# [WHAT TO DO]
Exactly how many lines in this data contain the word "none"? Only the number should be given.

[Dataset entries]
________________
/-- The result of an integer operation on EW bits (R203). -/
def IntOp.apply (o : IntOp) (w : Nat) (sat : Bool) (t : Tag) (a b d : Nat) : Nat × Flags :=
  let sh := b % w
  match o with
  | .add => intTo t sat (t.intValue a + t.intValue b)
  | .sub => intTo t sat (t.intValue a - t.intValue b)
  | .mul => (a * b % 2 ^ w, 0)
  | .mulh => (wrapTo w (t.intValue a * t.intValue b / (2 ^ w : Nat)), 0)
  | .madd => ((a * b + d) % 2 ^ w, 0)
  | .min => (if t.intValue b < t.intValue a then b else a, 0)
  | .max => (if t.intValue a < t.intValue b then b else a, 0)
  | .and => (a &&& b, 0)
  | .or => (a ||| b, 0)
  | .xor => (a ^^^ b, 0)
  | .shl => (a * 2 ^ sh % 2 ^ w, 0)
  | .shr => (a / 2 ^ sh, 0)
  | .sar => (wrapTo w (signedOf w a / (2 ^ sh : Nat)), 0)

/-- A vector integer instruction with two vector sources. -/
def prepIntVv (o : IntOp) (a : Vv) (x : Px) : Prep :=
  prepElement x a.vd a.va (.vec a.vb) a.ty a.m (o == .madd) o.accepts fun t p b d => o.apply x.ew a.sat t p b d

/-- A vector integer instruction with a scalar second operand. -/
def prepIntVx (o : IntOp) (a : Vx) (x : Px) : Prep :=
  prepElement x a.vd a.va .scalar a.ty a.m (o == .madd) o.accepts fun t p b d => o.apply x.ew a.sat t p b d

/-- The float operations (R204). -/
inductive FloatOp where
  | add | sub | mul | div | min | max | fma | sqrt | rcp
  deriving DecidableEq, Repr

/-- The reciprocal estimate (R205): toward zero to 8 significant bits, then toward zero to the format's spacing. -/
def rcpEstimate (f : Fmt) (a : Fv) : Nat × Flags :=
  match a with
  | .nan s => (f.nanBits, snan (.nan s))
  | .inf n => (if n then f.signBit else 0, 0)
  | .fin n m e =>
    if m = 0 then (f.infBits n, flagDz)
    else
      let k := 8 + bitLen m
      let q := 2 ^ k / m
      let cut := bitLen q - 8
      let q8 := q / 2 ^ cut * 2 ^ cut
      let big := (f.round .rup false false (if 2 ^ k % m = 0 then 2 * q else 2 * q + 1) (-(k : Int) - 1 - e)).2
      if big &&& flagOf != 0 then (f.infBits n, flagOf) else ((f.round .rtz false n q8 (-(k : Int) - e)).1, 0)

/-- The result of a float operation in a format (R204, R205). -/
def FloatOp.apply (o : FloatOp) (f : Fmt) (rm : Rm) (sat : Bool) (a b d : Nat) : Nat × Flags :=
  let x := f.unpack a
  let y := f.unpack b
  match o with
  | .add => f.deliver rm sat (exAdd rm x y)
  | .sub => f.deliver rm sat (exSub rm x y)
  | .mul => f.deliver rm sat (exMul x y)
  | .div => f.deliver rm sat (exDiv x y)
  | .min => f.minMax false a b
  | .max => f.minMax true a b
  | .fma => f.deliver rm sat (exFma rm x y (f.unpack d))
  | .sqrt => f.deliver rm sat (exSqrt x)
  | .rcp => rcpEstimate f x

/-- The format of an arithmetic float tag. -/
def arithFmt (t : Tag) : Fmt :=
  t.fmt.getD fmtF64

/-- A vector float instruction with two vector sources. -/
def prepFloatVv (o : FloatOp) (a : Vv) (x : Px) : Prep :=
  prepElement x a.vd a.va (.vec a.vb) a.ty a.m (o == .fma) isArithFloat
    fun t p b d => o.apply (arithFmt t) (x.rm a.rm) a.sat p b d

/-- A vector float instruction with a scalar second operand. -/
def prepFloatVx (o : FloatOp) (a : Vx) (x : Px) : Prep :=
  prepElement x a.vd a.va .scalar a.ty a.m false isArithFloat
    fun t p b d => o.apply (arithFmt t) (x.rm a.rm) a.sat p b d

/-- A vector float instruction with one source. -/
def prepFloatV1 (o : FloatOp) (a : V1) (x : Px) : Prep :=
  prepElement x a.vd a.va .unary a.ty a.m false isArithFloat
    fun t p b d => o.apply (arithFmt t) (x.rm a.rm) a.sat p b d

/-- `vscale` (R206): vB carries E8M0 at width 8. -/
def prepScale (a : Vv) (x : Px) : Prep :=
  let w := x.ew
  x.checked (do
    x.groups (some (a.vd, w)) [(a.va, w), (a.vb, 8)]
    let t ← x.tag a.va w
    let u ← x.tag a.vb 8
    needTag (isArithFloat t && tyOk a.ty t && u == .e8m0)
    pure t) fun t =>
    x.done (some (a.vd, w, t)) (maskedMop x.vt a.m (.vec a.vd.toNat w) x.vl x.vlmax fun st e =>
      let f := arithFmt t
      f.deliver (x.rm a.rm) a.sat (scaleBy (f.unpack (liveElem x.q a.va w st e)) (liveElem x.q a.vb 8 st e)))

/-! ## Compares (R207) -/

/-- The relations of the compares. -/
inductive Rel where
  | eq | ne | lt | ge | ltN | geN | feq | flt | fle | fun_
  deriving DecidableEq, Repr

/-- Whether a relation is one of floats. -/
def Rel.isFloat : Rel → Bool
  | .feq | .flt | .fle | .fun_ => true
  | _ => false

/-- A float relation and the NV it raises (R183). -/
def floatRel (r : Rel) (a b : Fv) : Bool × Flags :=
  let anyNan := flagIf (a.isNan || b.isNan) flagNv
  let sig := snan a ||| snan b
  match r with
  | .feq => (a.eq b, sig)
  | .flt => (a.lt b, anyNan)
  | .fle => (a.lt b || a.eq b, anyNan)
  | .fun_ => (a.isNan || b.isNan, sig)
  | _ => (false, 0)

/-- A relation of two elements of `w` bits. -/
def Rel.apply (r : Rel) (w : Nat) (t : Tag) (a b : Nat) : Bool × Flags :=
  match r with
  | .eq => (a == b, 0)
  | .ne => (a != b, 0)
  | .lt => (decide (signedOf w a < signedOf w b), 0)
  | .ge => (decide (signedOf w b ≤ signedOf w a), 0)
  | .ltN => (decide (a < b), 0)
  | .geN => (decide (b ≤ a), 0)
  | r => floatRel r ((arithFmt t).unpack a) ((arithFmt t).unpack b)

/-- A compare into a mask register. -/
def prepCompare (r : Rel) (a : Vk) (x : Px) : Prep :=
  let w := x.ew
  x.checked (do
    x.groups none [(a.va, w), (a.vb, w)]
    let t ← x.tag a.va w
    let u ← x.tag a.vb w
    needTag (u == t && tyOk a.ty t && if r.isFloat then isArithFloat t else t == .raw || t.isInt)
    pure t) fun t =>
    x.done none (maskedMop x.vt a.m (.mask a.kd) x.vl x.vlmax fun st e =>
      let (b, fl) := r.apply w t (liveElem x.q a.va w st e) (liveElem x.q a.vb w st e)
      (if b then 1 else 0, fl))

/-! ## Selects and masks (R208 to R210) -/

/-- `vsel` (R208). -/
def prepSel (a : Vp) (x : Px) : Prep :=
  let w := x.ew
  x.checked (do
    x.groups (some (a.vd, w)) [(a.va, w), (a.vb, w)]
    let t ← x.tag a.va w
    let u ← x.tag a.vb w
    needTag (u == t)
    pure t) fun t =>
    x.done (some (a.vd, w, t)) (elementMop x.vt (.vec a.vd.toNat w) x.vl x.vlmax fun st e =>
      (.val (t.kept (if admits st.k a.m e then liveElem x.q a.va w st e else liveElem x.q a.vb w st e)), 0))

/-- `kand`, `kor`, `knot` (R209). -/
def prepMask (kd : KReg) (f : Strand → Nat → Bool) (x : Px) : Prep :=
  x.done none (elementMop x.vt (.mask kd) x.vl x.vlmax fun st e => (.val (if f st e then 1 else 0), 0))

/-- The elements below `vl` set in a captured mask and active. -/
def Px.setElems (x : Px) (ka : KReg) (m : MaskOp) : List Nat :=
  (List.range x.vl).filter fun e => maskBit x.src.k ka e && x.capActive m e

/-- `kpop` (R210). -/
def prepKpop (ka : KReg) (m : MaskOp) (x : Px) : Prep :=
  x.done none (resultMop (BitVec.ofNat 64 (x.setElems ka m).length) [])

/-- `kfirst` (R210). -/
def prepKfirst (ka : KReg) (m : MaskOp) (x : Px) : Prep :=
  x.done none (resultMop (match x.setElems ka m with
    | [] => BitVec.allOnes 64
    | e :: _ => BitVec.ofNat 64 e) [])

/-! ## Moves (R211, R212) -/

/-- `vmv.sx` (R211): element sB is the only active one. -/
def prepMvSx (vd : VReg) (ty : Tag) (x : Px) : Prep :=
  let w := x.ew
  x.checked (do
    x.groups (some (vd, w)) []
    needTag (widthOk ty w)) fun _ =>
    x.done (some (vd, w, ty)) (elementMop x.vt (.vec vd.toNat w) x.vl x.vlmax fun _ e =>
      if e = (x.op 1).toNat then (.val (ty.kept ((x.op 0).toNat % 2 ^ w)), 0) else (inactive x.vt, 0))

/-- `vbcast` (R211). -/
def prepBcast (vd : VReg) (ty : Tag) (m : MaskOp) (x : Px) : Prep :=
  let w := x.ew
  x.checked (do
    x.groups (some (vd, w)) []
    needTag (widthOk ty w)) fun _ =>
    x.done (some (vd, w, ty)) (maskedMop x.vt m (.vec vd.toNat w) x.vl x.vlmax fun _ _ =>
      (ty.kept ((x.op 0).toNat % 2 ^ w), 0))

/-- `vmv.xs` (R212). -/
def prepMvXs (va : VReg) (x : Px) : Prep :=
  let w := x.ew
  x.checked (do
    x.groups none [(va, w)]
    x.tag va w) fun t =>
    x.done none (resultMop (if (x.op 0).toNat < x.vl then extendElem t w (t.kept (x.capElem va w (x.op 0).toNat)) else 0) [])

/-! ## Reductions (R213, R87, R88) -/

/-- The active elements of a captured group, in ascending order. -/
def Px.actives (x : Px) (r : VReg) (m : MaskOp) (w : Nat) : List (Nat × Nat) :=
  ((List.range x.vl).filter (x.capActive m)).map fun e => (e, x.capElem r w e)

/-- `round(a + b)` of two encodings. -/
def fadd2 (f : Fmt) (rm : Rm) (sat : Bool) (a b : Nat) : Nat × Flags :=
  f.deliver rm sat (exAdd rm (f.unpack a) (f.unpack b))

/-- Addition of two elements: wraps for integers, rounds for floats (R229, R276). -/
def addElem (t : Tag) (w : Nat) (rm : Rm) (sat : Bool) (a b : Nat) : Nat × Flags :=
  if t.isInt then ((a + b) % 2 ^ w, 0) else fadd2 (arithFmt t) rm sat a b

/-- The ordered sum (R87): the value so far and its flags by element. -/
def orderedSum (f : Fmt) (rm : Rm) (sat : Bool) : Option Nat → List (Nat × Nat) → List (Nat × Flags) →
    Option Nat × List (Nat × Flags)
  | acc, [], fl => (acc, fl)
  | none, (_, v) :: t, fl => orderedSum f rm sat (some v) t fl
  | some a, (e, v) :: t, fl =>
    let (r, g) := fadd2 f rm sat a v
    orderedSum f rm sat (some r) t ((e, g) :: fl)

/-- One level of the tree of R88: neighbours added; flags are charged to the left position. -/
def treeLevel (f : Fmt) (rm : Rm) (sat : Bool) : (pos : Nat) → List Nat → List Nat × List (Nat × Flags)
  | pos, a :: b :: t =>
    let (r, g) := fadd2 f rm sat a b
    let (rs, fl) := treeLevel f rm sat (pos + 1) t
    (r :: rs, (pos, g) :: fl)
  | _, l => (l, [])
________________
# [ANSWER TO THE EXERCISE]
8